Lawmakers to BP CEO: Be Ready to Explain on Thursday
Top Energy and Commerce Democrats have put BP CEO Tony Hayward on notice that the panel’s probe has raised “serious questions about the decisions made by BP” in the weeks prior to the Deepwater Horizon explosion, which prompted the worst offshore oil spill in U.S. history.
Chairman Henry Waxman (D-Calif.) and Subcommittee on Oversight and Investigations Chairman Bart Stupak (D-Mich.) told Hayward in a letter Monday that he should be prepared to field questions about numerous decisions that BP made prior to the April 20 explosion that “appear to violate industry guidelines and were made despite warnings from BP’s own personnel and its contractors.” Hayward is scheduled to testify before Stupak’s panel Thursday.
In the 14-page missive, Waxman and Stupak cited the fact that BP’s drilling engineer called the well in the Gulf of Mexico a “nightmare” five days before it exploded, noting that it was behind schedule and suggesting that the company cut corners on safety to avoid losing money.

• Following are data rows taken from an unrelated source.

/-- CopyEngineEvents: a CPFST and a CPPUT request for the last line of the scratchpad, of a command with one line and with two, in a turn that
defers its writes and in one that does not; a line that comes back; a line of another command that waits to be written. -/
theorem test_premises_CopyRequests :
    (∀ (n : Fin 3) (late : Bool),
      let op : CpOp := if n = 0 then .fst else if n = 1 then .put else .fill
      let c : CpCmd := { copyCmd op (if n = 1 then 0x100 else 0) 0x1000 none with from_ := none }
      let s0 : State := { copying c with cur := (copying c).cur }
      let s := (if late then inLate s0 else s0).updCluster 0 fun x => { x with cpLate := [⟨9, 7, [], none⟩] }
      (s.cluster 0).power = .on ∧ chooseCopy s 0 (s.cluster 0).cpq = some c ∧ clusterOf c.by_.core = 0 ∧ c.lineAt = 0x7FF80 ∧
      (c.lineAt % 128 = 0 ∧ c.lineAt + 128 ≤ 0x80000) ∧ c.views = [] ∧ (s.cluster 0).spad.errs = [] ∧
      (∀ y ∈ (s.cluster 0).cpLate, y.line ≠ c.lineAt / 128) ∧
      (cpMode c.w = 0 ∧ c.next % 32 = 0 ∧ c.a.toNat % 128 = 0 ∧ cpWin c.w = 0 ∧ c.b1.toNat / 2 ^ 16 < 2 ^ 15) ∧
      ((c.next / 32 + 1 < cpLines c.w) ↔ n = 1) ∧ c.peerChip = s.chip ∧ (s.cur.late = true ↔ late = true)) ∧
    (let c := copyCmd .get 0 0x100 none
     let s := (copying c).updCluster 0 fun x => { x with cpLate := [⟨9, 7, [], none⟩] }
     (s.cluster 0).cpq.find? (fun c => c.id == 3) = some c ∧ (List.replicate 32 (5 : Word)).length = 32 ∧
     ∀ y ∈ (s.cluster 0).cpLate, y.line ≠ 0x7FF80 / 128) := by decide +kernel

/-- A cluster whose engine has nothing under way, with one matrix command; its tiles take one mode. -/
def readyFor (c : MxCmd) (mode : BitVec 2) : State := placed.updCluster 0 fun x => { x with
  mxq := [.cmd c], mxRun := true, tiles := x.tiles.map fun t => { t with mode := mode } }

/-- MatrixEngineEvents: products of FP32, FP4, MXFP8, MXINT8 and CF32 with their tiles' modes; a drain and an add of the own cluster. -/
theorem test_premises_Products :
    (∀ n : Fin 5,
      let it : Nat := if n = 0 then 0 else if n = 1 then 5 else if n = 2 then 10 else if n = 3 then 13 else 14
      let c := mxCmd .mul (w32 (4 + it * 2 ^ 13))
      let x := (readyFor c (if n = 4 then 2 else 0)).cluster 0
      wItype c.w = it ∧ wTile c.w = 4 ∧ wKx c.w = false ∧ clusterOf c.by_.core = 0 ∧ x.mxRun = true ∧ x.mxMiss = 0 ∧ x.spad.errs = [] ∧
      x.mxViews = [] ∧ x.mxDone = none ∧ x.mxWait = [] ∧ (x.tile 4).mode = (if n = 4 then 2 else 0) ∧ (n = 4 → x.isQuad 4 = true)) := by
  decide +kernel

/-- MatrixEngineEvents: a load and drains of the last row, of a real tile and of a quadruple, whose writes go to different words, in a turn that
defers them and in one that does not; a drain-add. -/
theorem test_premises_RowCommands :
    (∀ (wide late : Bool) (n : Fin 3),
      let w : Word := w32 (4 + (if wide then 14 else 0) * 2 ^ 3 + 63 * 2 ^ 17)
      let c : MxCmd := { mxCmd (if n = 0 then .ld else if n = 1 then .dr else .dra) w with a1 := 0x10 }
      let s0 := readyFor c (if wide then 2 else 0)
      let s := if late then inLate s0 else s0
      let x := s.cluster 0
      (n = 2 → wide = false) → x.mxq = .cmd c :: [] ∧ x.mxRun = true ∧ x.mxMiss = 0 ∧ x.spad.errs = [] ∧ x.mxViews = [] ∧ x.mxDone = none ∧
      State.mxFits x c = true ∧ c.rnd ≠ .sr ∧ wRows c.w = 1 ∧ (wOtype c.w = 14 ↔ wide = true) ∧ (s.cur.late = true ↔ late = true)) ∧
    (∀ i, i < 128 → ∀ i', i' < 128 → rowWordAt 0 0x10 0 i = rowWordAt 0 0x10 0 i' → i = i') ∧ outFmt 0 = .fp32 := by decide +kernel

/-- MatrixEngineEvents: an add that its own cluster holds its engine for, and one of another's; floating-point values of an add. -/
theorem test_premises_DrainAdds :
    (∀ same : Bool,
      let c : MxCmd := { mxCmd .dra 0 with by_ := { who with core := if same then 0 else 4 } }
      let a : DrainAdd := ⟨c, [[.fp (.fin true 3 (-149)), .fp .nan]], 1, 2⟩
      let own := if same then 0 else 1
      let s : State := { ((readyFor c 0).updCluster own fun x => { x with mxq := [.cmd c], mxDone := some .transfer }) with adds := [a] }
      clusterOf c.by_.core = own ∧ clusterOf a.cmd.peer = 0 ∧ (s.cluster own).mxDone = some .transfer ∧ (s.cluster own).mxq = .cmd a.cmd :: [] ∧
      (s.cluster own).mxWait = [] ∧ wOtype c.w = 0 ∧ ((s.cluster 0).tile (wPeer c.w)).mode = 0 ∧
      a.rows[0]? = some [.fp (.fin true 3 (-149)), .fp .nan] ∧ (s.cluster 0).mxq.length < 32) := by decide +kernel

/-- A launch record of PID 5: one cluster, LBASE 0, an image of one parcel. -/
def launchRecord (save : Word) : List Word :=
  [5, 0, 0, 0, 0, 0, 1, 0, 0, 0, 0, 0, 1, 0x100, 0, 0, 0x80000000, 1, 0, save, 0, 0, 0, 0, 0, 0, 0, 0, 0, 0, 0, 0]
/-- A launch message, and a request to the distributor with a code, from LCORE 7 of rank 0. -/
def order (kind : Nat) (code : Nat) (body : List Word) : Msg :=
  { Msg.blank with dcore := 0xFFFF, kind := BitVec.ofNat 4 kind, entry := BitVec.ofNat 16 code, pid := 5, score := 7, nw := 4, body := body }
/-- A distributor that holds a queued and a placed launch. -/
def holding (m : Msg) (q p : List Launch) : State := { placed with dist := { placed.dist with inbox := [m], queue := q, placed := p } }

/-- LaunchEvents: a record line that cannot be read, one that can and is well formed; requests without and with an issuer's launch, and of
an ordinary and a supervisor process. -/
theorem test_premises_LaunchRequests :
    (let m := order 5 0 [0x80, 0, 0x80000000, 0]
     let s := holding m [] []
     (m.pay 2).getLsbD 31 = true ∧ m.kind = 5 ∧ (s.distLine m.pid m.stag (m.pay 1 ++ m.pay 0)).2 = .fail 1 ∧
     (launchOf (launchRecord 0) m).malformed = false ∧ (launchOf (launchRecord 0) m).runs = m.pid ∧ s.mapValid 5 = true) ∧
    (let s := (holding (order 5 0 [0x80, 0, 0x80000000, 0]) [] []).updStation (State.stationOf 0 0x80) fun x => { x with
       entries := [⟨5, false, 1, true, false, false, 0, 0, 9, 0, 0⟩] }
     (s.distLine 5 0 0x80).2 = .done (List.replicate 32 0) ∧ (s.distLines 5 0 0 0).2 = .done []) ∧
    (let l := { launchOf (launchRecord 0x100000) (order 5 0 []) with id := 4, clusters := [0], left := [0] }
     let m := order 0 2 [4, 0, 0, 0]
     let s := holding m [] [l]
     s.issuerLaunch m = some (l, 0) ∧ l.preempting = false ∧ l.clusters[0]? = some 0 ∧ (s.cluster 0).drain = none ∧ l.left = [0] ∧
     (holding m [] []).issuerLaunch m = none ∧ s.isSup 5 = true ∧ s.isSup 6 = false ∧ s.named m = some l ∧ l.preemptible = true ∧
     s.undrained l = [0] ∧ (holding m [l] []).named m = some l ∧ l ∈ (holding m [l] []).dist.queue ∧
     (∀ x ∈ s.dist.queue, x.id ≠ l.id)) := by decide +kernel

/-- LaunchEvents: a head that fits a free cluster; one that does not, with a victim of a lower level; drains in phases 1, 4 and 6. -/
theorem test_premises_Placements :
    (let l := launchOf (launchRecord 0) (order 5 0 [])
     let s := ((holding (order 5 0 []) [l] []).updCluster 4 fun x => { x with power := .on, reportedFree := true }).updStation
       (State.stationOf 0 0) fun x => { x with entries := [⟨5, false, 1, true, false, false, 0, 0, 9, 0, 0⟩] }
     s.headLaunch = some l ∧ l.gone = [] ∧ l.images = [] ∧ pickClusters l s.freeClusters = some [4] ∧ [4].Nodup ∧ s.dist.placed.length < 65535 ∧
     (s.distLines l.runs (BitVec.ofInt 16 ((s.domain l.runs).c + 1)) (l.va 4) ((2 * l.npar + 127) / 128)).2 = .done (List.replicate 32 0)) ∧
    (let v := { launchOf (launchRecord 0x100000) (order 5 0 []) with id := 4, clusters := [0], left := [0] }
     let h := launchOf (launchRecord 0 |>.set 0 0x00010005) (order 5 0 [])
     let s := holding (order 5 0 []) [h] [v]
     let more := (s.dist.placed.filter fun l => l.preemptible && decide (l.prio < h.prio)).flatMap s.undrained
     let free := s.clusters.filterMap fun e => if s.isFree e.1 then some e.1 else none
     let soon := free ++ s.dist.placed.flatMap fun l => l.left.filter fun c => (s.cluster c).drain.isSome
     s.headLaunch = some h ∧ pickClusters h soon = none ∧ (pickClusters h (soon ++ more)).isSome = true ∧ s.nextVictim h.prio = some v) ∧
    (∀ n ∈ [1, 4, 6],
      let d : Drain := ⟨n, false, []⟩
      let v := { launchOf (launchRecord 0) (order 5 0 []) with id := 0, clusters := [0], left := [0] }
      let s := (holding (order 5 0 []) [] [v]).updCluster 0 fun x => { x with drain := some d }
      (s.cluster 0).drain = some d ∧ (s.cluster 0).placed = some (0, 0) ∧ (∃ l ∈ s.dist.placed, l.id = 0) ∧ (s.cluster 0).power = .on) := by
  decide +kernel

/-- PowerEvents: clusters 5119 and 5120, a transition and none, a placed cluster and a free one, one at rest and one not; the temperatures and
budgets at which the clauses meet are all values of their types. -/
theorem test_premises_PowerEvents :
    (5119 < 5120 ∧ 5120 ≤ 5120) ∧ (placed.cluster 0).trans = none ∧ (placed.cluster 0).placed.isSome = true ∧
    (∀ c ∈ coresOf 0, (placed.core c).ret = false) ∧ (placed.cluster placed.host.clu.toNat).trans = none ∧
    (let s := placed.updCore 0 fun k => { k with ret := true }
     (s.cluster 0).placed.isSome = true ∧ ∃ c ∈ coresOf 0, (s.core c).ret = true) ∧ (placed.cluster 5119).placed = none ∧
    (let s := placed.updCluster 0 fun x => { x with trans := some (.leave .idle) }
     (s.cluster 0).trans.isSome = true ∧ s.stopped 0 = true) ∧
    (let s := runsIn false 1 |>.updCluster 0 fun x => { x with trans := some (.leave .off) }
     s.stopped 0 = false) ∧
    (∀ n ∈ [899, 4201], n % 2 ^ 13 < 900 ∨ 4200 < n % 2 ^ 13) ∧ (∀ n ∈ [900, 4200], 900 ≤ n % 2 ^ 13 ∧ n % 2 ^ 13 ≤ 4200) := by
  decide +kernel

/-- FabricEvents: a frame with a message for LCORE 7 of PID 5 on a port that is up, with the next number; a connection with one packet, sent
16 µs before. -/
theorem test_premises_FabricEvents :
    (let m : Msg := { Msg.blank with pid := 5, goal := 7 }
     let f : Frame := ⟨17, 66, 0, 1, 1, 0, false, false, true, .msg m⟩
     let s : State := { placed with frames := [f], links := BitVec.allOnes 18, recvs := [⟨66, 0, 0, []⟩] }
     s.links.getLsbD f.port.val = true ∧ placed.links.getLsbD f.port.val = false ∧ f.encrypted = (s.portSet f.port).encrypt ∧
     f.ptype = f.pkt.ptype ∧ f.cls = f.pkt.cls ∧ s.recvs.find? (fun r => r.chip == f.chip && r.cls == f.cls) = some ⟨66, 0, 0, []⟩ ∧
     f.seq = 0 + 1 ∧ m.copy = none ∧ m.goal ≠ 0xFFFF ∧ s.gmem.errs = [] ∧
     (let g : Frame := ⟨17, 66, 3, 1, 1, 6, false, false, true, .exchange 0 true 5⟩
      g.ptype = g.pkt.ptype ∧ g.cls = g.pkt.cls ∧ Packet.cls (.exchange 0 false 5) = 3 ∧ Packet.ptype (.exchange 0 false 5) = 6) ∧
     (let c : Conn := ⟨66, 0, 9, [], [], false, [(9, none)]⟩
      ({ placed with conns := [c] } : State).conn 66 0 = c ∧ c.exchanging = true) ∧ s.mapValid m.pid = true ∧ s.coreOfL m.pid m.goal.toNat = some (131, 1) ∧
     s.host.hsecerr ≠ 0xFFFFFFFF ∧ s.host.hdrop ≠ 0xFFFFFFFF) ∧
    (let x : Unacked := ⟨0, 8, 0, false, .ack⟩
     let c : Conn := ⟨66, 0, 1, [x], [], false, []⟩
     let s : State := { placed with conns := [c], now := 20800 }
     s.conn 66 0 = c ∧ c.unacked.find? (fun x => decide (20800 ≤ s.now - x.sentAt)) = some x ∧
     (∀ y ∈ (placed.conn 66 0).unacked, placed.now - y.sentAt < 20800) ∧ x.resends % 8 = 0 ∧
     (let d := { c with waiting := [.ack] }
      d.exchanging = false ∧ d.unacked.length ≤ 1024 ∧ x ∈ d.unacked) ∧ placed.links = 0 ∧ ({ placed with links := 1 } : State).links ≠ 0 ∧
     (let y : Unacked := ⟨0, 8, 0, false, .report 5 0 false true⟩
      (({ placed with conns := [⟨66, 3, 1, [y], [], false, []⟩] } : State).conn 66 3).unacked = [y] ∧ placed.hostRecs.length < 1024)) ∧
    (let s : State := { placed with conns := [⟨66, 0, 1, [], [], true, []⟩] }
     s.conns.filter (fun c => c.chip == 66 && c.unreachable) = [⟨66, 0, 1, [], [], true, []⟩] ∧ (s.conn 66 3).unacked.length < 1024 ∧
     (s.conn 66 3).exchanging = false) ∧
    (placed.portSet 0).encrypt = false ∧ { placed with hostRecs := [[0]] }.hostRecs ≠ [] := by decide +kernel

“In spite of the well’s difficulties, BP appears to have made multiple decisions for economic reasons that increased the danger of a catastrophic well failure,” the lawmakers wrote. “It appears that BP repeatedly chose risky procedures in order to reduce costs and save time and made minimal efforts to contain the added risk.”
The lawmakers told Hayward he should be ready to answer questions about five specific engineering decisions that the company made regarding the well. Among those was the installation of a full string of “casing” into the well the day before the explosion, forgoing a “tieback” that would have cost an extra $7 million to $10 million and would have taken extra time, but would have been safer.
“A BP plan review prepared in mid-April recommended against the full string of casing because it would create an open annulus to the wellhead’ and make the seal assembly at the wellhead the only barrier’ to gas flow if the cement job failed,” the lawmakers wrote.